▶ **Dataset excerpts**
--- START ---
-- ==== Sys2Proof/Laws/Step.lean ====
section
/-! SUPPORT. Everything one step can do, said once: the inversion lemmas of the host's operations, of the two agents'
turns and of `step`, and the lemmas that run a given turn forwards. -/

namespace Sys2Proof.Machine

open Sys2Proof.Safety

/-! ### Registers -/

theorem regAt_regOffset (r : RegName) : regAt (regOffset r) = some r := by
  cases r <;> decide

theorem regOffset_legal (r : RegName) : LegalAccess (regOffset r) 64 := by
  cases r <;> decide

/-- R22: no register stands at a reserved offset. -/
theorem regAt_reserved {off : Nat} (h : 0x78 ≤ off) : regAt off = none := by
  unfold regAt
  rw [List.find?_eq_none]
  intro r _
  have : regOffset r ≤ 0x70 := by cases r <;> decide
  simp only [beq_iff_eq]
  omega

theorem readOffset_regOffset (s : State) (r : RegName) : readOffset s (regOffset r) = readReg s r := by
  rw [readOffset, regAt_regOffset]

theorem writeOffset_regOffset (s : State) (r : RegName) (v : Word) :
    writeOffset s (regOffset r) v = writeReg s v r := by
  rw [writeOffset, regAt_regOffset]

theorem readOffset_reserved (s : State) {off : Nat} (h : 0x78 ≤ off) : readOffset s off = 0#64 := by
  rw [readOffset, regAt_reserved h]

theorem writeOffset_reserved (s : State) {off : Nat} (v : Word) (h : 0x78 ≤ off) : writeOffset s off v = s := by
  rw [writeOffset, regAt_reserved h]

/-- What a register write can do: accept, reject, or change an operand register. -/
theorem writeOffset_cases (s : State) (off : Nat) (v : Word) :
    (s.phase = .idle ∧ writeOffset s off v = accept s v) ∨
    (s.phase = .busy ∧ writeOffset s off v = reject s) ∨
    (∃ o, writeOffset s off v = { s with operands := o }) := by
  unfold writeOffset
  cases regAt off with
  | none => exact Or.inr (Or.inr ⟨s.operands, rfl⟩)
  | some r =>
    cases r
    case cmd =>
      cases h : s.phase
      · exact Or.inl ⟨rfl, by simp [writeReg, writeCmd, h]⟩
      · exact Or.inr (Or.inl ⟨rfl, by simp [writeReg, writeCmd, h]⟩)
    all_goals exact Or.inr (Or.inr ⟨_, rfl⟩)

theorem regAccess_legal {s : State} {off width : Nat} (after : State) (hr : s.resetLine = false)
    (h : LegalAccess off width) : regAccess s off width after = .next after := by
  rw [regAccess, hr, if_neg Bool.false_ne_true, if_pos h]

theorem regAccess_next {s after t : State} {off width : Nat} (h : regAccess s off width after = .next t) :
    s.resetLine = false ∧ LegalAccess off width ∧ t = after := by
  unfold regAccess at h
  cases hr : s.resetLine
  · rw [hr, if_neg Bool.false_ne_true] at h
    split at h
    · next hl =>
      cases h
      exact ⟨rfl, hl, rfl⟩
    · cases h
  · rw [hr, if_pos rfl] at h
    cases h

/-! ### Host operations -/

/-- Everything a host operation can do when it answers a next state. -/
inductive HostDid (s : State) : HostOp → State → Prop
  | accepted (off width : Nat) (v : Word) : s.resetLine = false → s.phase = .idle →
      HostDid s (.regWrite off width v) (accept s v)
  | rejected (off width : Nat) (v : Word) : s.phase = .busy → HostDid s (.regWrite off width v) (reject s)
  | operand (off width : Nat) (v : Word) (o : Operands) : HostDid s (.regWrite off width v) { s with operands := o }
  | read (off width : Nat) : HostDid s (.regRead off width) (receive s (.reg off (readOffset s off)))
  | hazard (a : Word) (v : Byte) : s.phase = .busy →
      (InRanges s.footprint.reads a.toNat ∨ InRanges s.footprint.writes a.toNat) →
      HostDid s (.storeByte a v) { s with hazardFault := true }
  | store (a : Word) (v : Byte) : a.toNat < s.size →
      HostDid s (.storeByte a v) { s with mem := s.mem.write a.toNat v }
  | draw (a : Word) : HostDid s (.loadByte a)
      (receive { s with draws := s.draws + 1 } (.byte a (Config.freeByte s.draws a.toNat)))
  | load (a : Word) : HostDid s (.loadByte a) (receive s (.byte a (s.mem.read a.toNat)))
  | polled : s.phase = .idle → HostDid s .poll (receive s (.reg 0x10 (readOffset s 0x10)))
  | pollAgain : s.phase = .busy →
      HostDid s .poll { receive s (.reg 0x10 (readOffset s 0x10)) with host := .poll :: s.host }

theorem hostOperation_cases {s t : State} {op : HostOp} (h : hostOperation s op = .next t) : HostDid s op t := by
  cases op with
  | regWrite off width v =>
    obtain ⟨hr, -, rfl⟩ := regAccess_next h
    rcases writeOffset_cases s off v with ⟨hp, e⟩ | ⟨hp, e⟩ | ⟨o, e⟩ <;> rw [e]
    · exact .accepted off width v hr hp
    · exact .rejected off width v hp
    · exact .operand off width v o
  | regRead off width =>
    obtain ⟨-, -, rfl⟩ := regAccess_next h
    exact .read off width
  | storeByte a v =>
    simp only [hostOperation, hostStore] at h
    split at h
    · cases h
    · next ha =>
      split at h
      · next hb =>
        cases h
        exact .hazard a v hb.1 hb.2
      · cases h
        exact .store a v (by omega)
  | loadByte a =>
    simp only [hostOperation, hostLoad] at h
    split at h
    · cases h
    · split at h
      · cases h
        exact .draw a
      · cases h
        exact .load a
  | poll =>
    obtain ⟨-, -, rfl⟩ := regAccess_next h
    unfold hostPoll
    cases hp : s.phase
    · exact .polled hp
    · exact .pollAgain hp

/-! ### Turns -/

/-- Everything one step can do when it answers a next state. -/
inductive StepDid (s : State) : State → Prop
  | reset (rest : List Turn) : s.turns = .resetAssert :: rest → StepDid s (assertReset { s with turns := rest })
  | release (rest : List Turn) : s.turns = .resetRelease :: rest → StepDid s (releaseReset { s with turns := rest })
  | waited (rest : List Turn) : StepDid s { s with turns := rest }
  | host (op : HostOp) (t₀ t : State) : s.hazardFault = false → HostMoves s op t₀ → HostDid t₀ op t → StepDid s t
  | completed (i : Instr) (t₀ : State) (r : CmdResult) : s.hazardFault = false → s.phase = .busy →
      EngineMoves s t₀ → decode s.lat.cmd = .legal i → Effect i t₀ r → StepDid s (complete t₀ r)
  | illegal (t₀ : State) (why : IllegalWord) : s.hazardFault = false → s.phase = .busy → EngineMoves s t₀ →
      decode s.lat.cmd = .illegal why → StepDid s (completeIllegal t₀)

/-- The engine's turn, inverted; `hm` says how the turn came to it. -/
theorem engineTurn_cases {s t₀ t : State} (hp : t₀.phase = s.phase) (hl : t₀.lat = s.lat)
    (hh : t₀.hazardFault = s.hazardFault) (hw : t₀ = { s with turns := t₀.turns })
    (hm : s.phase = .busy → EngineMoves s t₀) (h : engineTurn t₀ = .next t) : StepDid s t := by
  unfold engineTurn at h
  split at h
  · cases h
  next hz =>
  rw [hh] at hz
  have hz' : s.hazardFault = false := by simpa using hz
  split at h
  · next hi =>
    cases h
    rw [hw]
    exact .waited _
  · next hb =>
    rw [hp] at hb
    split at h
    · next i hd =>
      rw [hl] at hd
      obtain ⟨r, he, hr⟩ := exec_effect i t₀
      rw [he] at h
      cases h
      exact .completed i t₀ r hz' hb (hm hb) hd hr
    · next why hd =>
      rw [hl] at hd
      cases h
      exact .illegal t₀ why hz' hb (hm hb) hd

/-- The host's turn, inverted. -/
theorem hostTurn_cases {s t₀ t : State} (hh : t₀.hazardFault = s.hazardFault) (hw : t₀ = { s with turns := t₀.turns })
    (hm : (s.turns = [] ∧ s.phase = .idle ∧ t₀ = s) ∨ s.turns = .host :: t₀.turns)
    (h : hostTurn t₀ = .next t) : StepDid s t := by
  unfold hostTurn at h
  split at h
  · cases h
  next hz =>
  rw [hh] at hz
  have hz' : s.hazardFault = false := by simpa using hz
  have hhost : t₀.host = s.host := by rw [hw]
  split at h
  · cases h
    rw [hw]
    exact .waited _
  · next op rest ho =>
    refine .host op { t₀ with host := rest } t hz' ⟨by rw [← hhost, ho], ?_⟩ (hostOperation_cases h)
    rcases hm with ⟨h1, h2, h3⟩ | h1
    · exact Or.inl ⟨h1, h2, by rw [h3]⟩
    · refine Or.inr ⟨h1, ?_⟩
      conv_lhs => rw [hw]

/-- R236: one of these happened. -/
theorem step_cases {s t : State} (h : step s = .next t) : StepDid s t := by
  unfold step takeTurn at h
  split at h
  · next rest ht =>
    cases h
    exact .reset rest ht
  · next rest ht =>
    cases h
    exact .release rest ht
  · next rest ht => exact hostTurn_cases (t₀ := { s with turns := rest }) rfl rfl (Or.inr ht) h
  · next rest ht => exact engineTurn_cases (t₀ := { s with turns := rest }) rfl rfl rfl rfl (fun _ => Or.inr ⟨ht, rfl⟩) h
  · next ht =>
    split at h
    · next hb => exact engineTurn_cases rfl rfl rfl rfl (fun _ => Or.inl ⟨ht, hb, rfl⟩) h
    · next hi => exact hostTurn_cases rfl rfl (Or.inl ⟨ht, hi, rfl⟩) h

/-! ### Turns, forwards -/

/-- Taking a host operation off changes nothing but the schedule and the program. -/
theorem hostMoves_eq {s t : State} {op : HostOp} (h : HostMoves s op t) :
    t = { s with turns := t.turns, host := t.host } := by
  obtain ⟨-, ⟨-, -, e⟩ | ⟨-, e⟩⟩ := h
  · rw [e]
  · exact e

/-- Taking the engine's turn off changes nothing but the schedule. -/
theorem engineMoves_eq {s t : State} (h : EngineMoves s t) : t = { s with turns := t.turns } := by
  obtain ⟨-, -, e⟩ | ⟨-, e⟩ := h
  · rw [e]
  · exact e

/-- The host runs the first operation of its program. -/
theorem hostTurn_eq {s : State} {op : HostOp} {rest : List HostOp} (hz : s.hazardFault = false)
    (ho : s.host = op :: rest) : hostTurn s = hostOperation { s with host := rest } op := by
  rw [hostTurn, hz, if_neg Bool.false_ne_true, ho]

/-- The engine runs the latched command. -/
theorem engineTurn_eq {s : State} {i : Instr} (hz : s.hazardFault = false) (hb : s.phase = .busy)
    (hd : decode s.lat.cmd = .legal i) : engineTurn s = exec i s := by
  rw [engineTurn, hz, if_neg Bool.false_ne_true, hb, hd]

/-- A host operation whose turn it is runs. -/
theorem step_hostMoves {s t : State} {op : HostOp} (hm : HostMoves s op t) (hz : s.hazardFault = false) :
    step s = hostOperation t op := by
  obtain ⟨ho, ⟨ht, hp, e⟩ | ⟨ht, e⟩⟩ := hm
  · rw [step, takeTurn, ht]
    dsimp only
    rw [hp]
    dsimp only
    rw [hostTurn_eq hz ho, ← e]
  · rw [step, takeTurn, ht]
    dsimp only
    rw [hostTurn_eq (s := { s with turns := t.turns }) hz ho]
    dsimp only
    rw [← e]

/-- The engine moves when it is its turn. -/
theorem step_engineMoves {s t : State} (hm : EngineMoves s t) : step s = engineTurn t := by
  obtain ⟨ht, hp, e⟩ | ⟨ht, e⟩ := hm
  · rw [step, takeTurn, ht]
    dsimp only
    rw [hp]
    dsimp only
    rw [e]
  · rw [step, takeTurn, ht]
    dsimp only
    rw [← e]

/-- A run goes on from where its first step leads. -/
theorem run_of_step {s t : State} (k : Nat) (h : step s = .next t) :
    Host.Core.run Sys2Proof.core (k + 1) s = Host.Core.run Sys2Proof.core k t := by
  have general : ∀ (M : Host.Core) (k : Nat) (s t : M.State), M.step s = .next t → M.run (k + 1) s = M.run k t := by
    intro M k s t h
    simp only [Host.Core.run, h]
  exact general Sys2Proof.core k s t h

end Sys2Proof.Machine
end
--- END ---
▶ **About this exercise**
Among the lines of the listing above, which ones hold "hhost"? Copy them.

▶ **Written response**
  have hhost : t₀.host = s.host := by rw [hw]
    refine .host op { t₀ with host := rest } t hz' ⟨by rw [← hhost, ho], ?_⟩ (hostOperation_cases h)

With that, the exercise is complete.